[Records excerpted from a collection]
@[simp] theorem setS_running (c : SlotCtx) (r : SReg) (v : W64) : (c.setS r v).running = c.running := by unfold setS; split <;> rfl
@[simp] theorem setS_pc (c : SlotCtx) (r : SReg) (v : W64) : (c.setS r v).pc = c.pc := by unfold setS; split <;> rfl
@[simp] theorem setS_k (c : SlotCtx) (r : SReg) (v : W64) : (c.setS r v).k = c.k := by unfold setS; split <;> rfl
@[simp] theorem setS_cr (c : SlotCtx) (r : SReg) (v : W64) : (c.setS r v).cr = c.cr := by unfold setS; split <;> rfl
@[simp] theorem setS_hold (c : SlotCtx) (r : SReg) (v : W64) : (c.setS r v).hold = c.hold := by unfold setS; split <;> rfl
@[simp] theorem setS_resumeAt (c : SlotCtx) (r : SReg) (v : W64) : (c.setS r v).resumeAt = c.resumeAt := by unfold setS; split <;> rfl
@[simp] theorem setS_yielded (c : SlotCtx) (r : SReg) (v : W64) : (c.setS r v).yielded = c.yielded := by unfold setS; split <;> rfl
@[simp] theorem setS_ran (c : SlotCtx) (r : SReg) (v : W64) : (c.setS r v).ran = c.ran := by unfold setS; split <;> rfl
@[simp] theorem setS_vq (c : SlotCtx) (r : SReg) (v : W64) : (c.setS r v).vq = c.vq := by unfold setS; split <;> rfl
@[simp] theorem setS_mq (c : SlotCtx) (r : SReg) (v : W64) : (c.setS r v).mq = c.mq := by unfold setS; split <;> rfl
@[simp] theorem setS_mrun (c : SlotCtx) (r : SReg) (v : W64) : (c.setS r v).mrun = c.mrun := by unfold setS; split <;> rfl
@[simp] theorem setS_rings (c : SlotCtx) (r : SReg) (v : W64) : (c.setS r v).rings = c.rings := by unfold setS; split <;> rfl
@[simp] theorem setS_lost (c : SlotCtx) (r : SReg) (v : W64) : (c.setS r v).lost = c.lost := by unfold setS; split <;> rfl
@[simp] theorem setS_half (c : SlotCtx) (r : SReg) (v : W64) : (c.setS r v).half = c.half := by unfold setS; split <;> rfl
@[simp] theorem setS_stash (c : SlotCtx) (r : SReg) (v : W64) : (c.setS r v).stash = c.stash := by unfold setS; split <;> rfl
@[simp] theorem setCr_s (c : SlotCtx) (n : Nat) (v : W64) : (c.setCr n v).s = c.s := rfl
@[simp] theorem setCr_running (c : SlotCtx) (n : Nat) (v : W64) : (c.setCr n v).running = c.running := rfl
@[simp] theorem setCr_pc (c : SlotCtx) (n : Nat) (v : W64) : (c.setCr n v).pc = c.pc := rfl
@[simp] theorem setCr_k (c : SlotCtx) (n : Nat) (v : W64) : (c.setCr n v).k = c.k := rfl
@[simp] theorem setCr_hold (c : SlotCtx) (n : Nat) (v : W64) : (c.setCr n v).hold = c.hold := rfl
@[simp] theorem setCr_resumeAt (c : SlotCtx) (n : Nat) (v : W64) : (c.setCr n v).resumeAt = c.resumeAt := rfl
@[simp] theorem setCr_yielded (c : SlotCtx) (n : Nat) (v : W64) : (c.setCr n v).yielded = c.yielded := rfl
@[simp] theorem setCr_ran (c : SlotCtx) (n : Nat) (v : W64) : (c.setCr n v).ran = c.ran := rfl
@[simp] theorem setCr_vq (c : SlotCtx) (n : Nat) (v : W64) : (c.setCr n v).vq = c.vq := rfl
@[simp] theorem setCr_mq (c : SlotCtx) (n : Nat) (v : W64) : (c.setCr n v).mq = c.mq := rfl
@[simp] theorem setCr_mrun (c : SlotCtx) (n : Nat) (v : W64) : (c.setCr n v).mrun = c.mrun := rfl
@[simp] theorem setCr_rings (c : SlotCtx) (n : Nat) (v : W64) : (c.setCr n v).rings = c.rings := rfl
@[simp] theorem setCr_lost (c : SlotCtx) (n : Nat) (v : W64) : (c.setCr n v).lost = c.lost := rfl
@[simp] theorem setCr_half (c : SlotCtx) (n : Nat) (v : W64) : (c.setCr n v).half = c.half := rfl
@[simp] theorem setCr_stash (c : SlotCtx) (n : Nat) (v : W64) : (c.setCr n v).stash = c.stash := rfl
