/-- The slot is free but for the CREATE itself. -/
def emptyFor (d : Device) (y : Yard) (t : Fin 64) (c : TeamCreate) : Prop := c.holds = true ∨ (d.team y t).state = .free

theorem state_dropCreate : ((d.dropCreate y t c).team y t).state = .free ↔ d.emptyFor y t c := by
  rw [team_dropCreate]
  unfold emptyFor
  cases c.holds <;> simp

/-- A CREATE that is refused leaves its slot. -/
theorem activateOne_refuses {code : Code} {e : Device} (h : d.activateOne y t c = e.teamResult y t c.who code)
    (he : e.drovers = (d.dropCreate y t c).drovers) : (d.activateOne y t c).drovers[y].result = code ∧
      (d.activateOne y t c).team y t = { d.team y t with
        creates := (d.team y t).creates.erase c, state := if c.holds then .free else (d.team y t).state } := by
  rw [h]
  exact ⟨e.result_teamResult y t _ _, by rw [e.team_teamResult, team_of_drovers y he, team_dropCreate]⟩

/-- The slot, or the place of the record, rules a CREATE out. -/
theorem activateOne_misplaced (h : ¬ d.emptyFor y t c ∨ c.dpa % 8 ≠ 0 ∨ (d.mapped c.dpa 64 = true ∧ d.inLp6 c.dpa 64 = false)) :
    d.activateOne y t c = (d.dropCreate y t c).teamResult y t c.who Status.teamConfigInvalid := by
  rw [← d.state_dropCreate] at h
  unfold activateOne
  extract_lets e m
  change ¬ m.state = .free ∨ _ at h
  by_cases h1 : m.state ≠ .free ∨ c.dpa % 8 ≠ 0
  · exact if_pos (by simpa using h1)
  · refine (if_neg (by simpa using h1)).trans ?_
    obtain ⟨hm, hl⟩ := (h.resolve_left fun h2 => h1 (.inl h2)).resolve_left fun h2 => h1 (.inr h2)
    refine (if_neg (show ¬ (!d.mapped c.dpa 64) = true by rw [hm]; decide)).trans (if_pos ?_)
    change (!d.inLp6 c.dpa 64) = true
    rw [hl]
    rfl

theorem activateOne_unmapped (he : d.emptyFor y t c) (ha : c.dpa % 8 = 0) (hm : d.mapped c.dpa 64 = false) :
    d.activateOne y t c = (d.dropCreate y t c).teamResult y t c.who Status.addressUnmapped := by
  rw [← d.state_dropCreate] at he
  unfold activateOne
  extract_lets e m
  refine (if_neg (by simpa using ⟨he, ha⟩)).trans (if_pos ?_)
  change (!d.mapped c.dpa 64) = true
  rw [hm]
  rfl

/-- The team that a record at a sound place describes. -/
def describedTeam (d : Device) (y : Yard) (t : Fin 64) (c : TeamCreate) : Team :=
  { Reset.team with
    state := .active, record := d.descrAt c.dpa, act := c.act, since := c.act, turn := (d.team y t).turn
    nextSeq := (d.team y t).nextSeq, sendSeq := (d.team y t).sendSeq, creates := (d.team y t).creates.erase c
    destroys := (d.team y t).destroys, abortPending := (d.team y t).abortPending }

TASK BRIEF:
Match on "simpa": copy every line in the records that has it.

EXERCISE SOLUTION:
  · exact if_pos (by simpa using h1)
  · refine (if_neg (by simpa using h1)).trans ?_
  refine (if_neg (by simpa using ⟨he, ha⟩)).trans (if_pos ?_)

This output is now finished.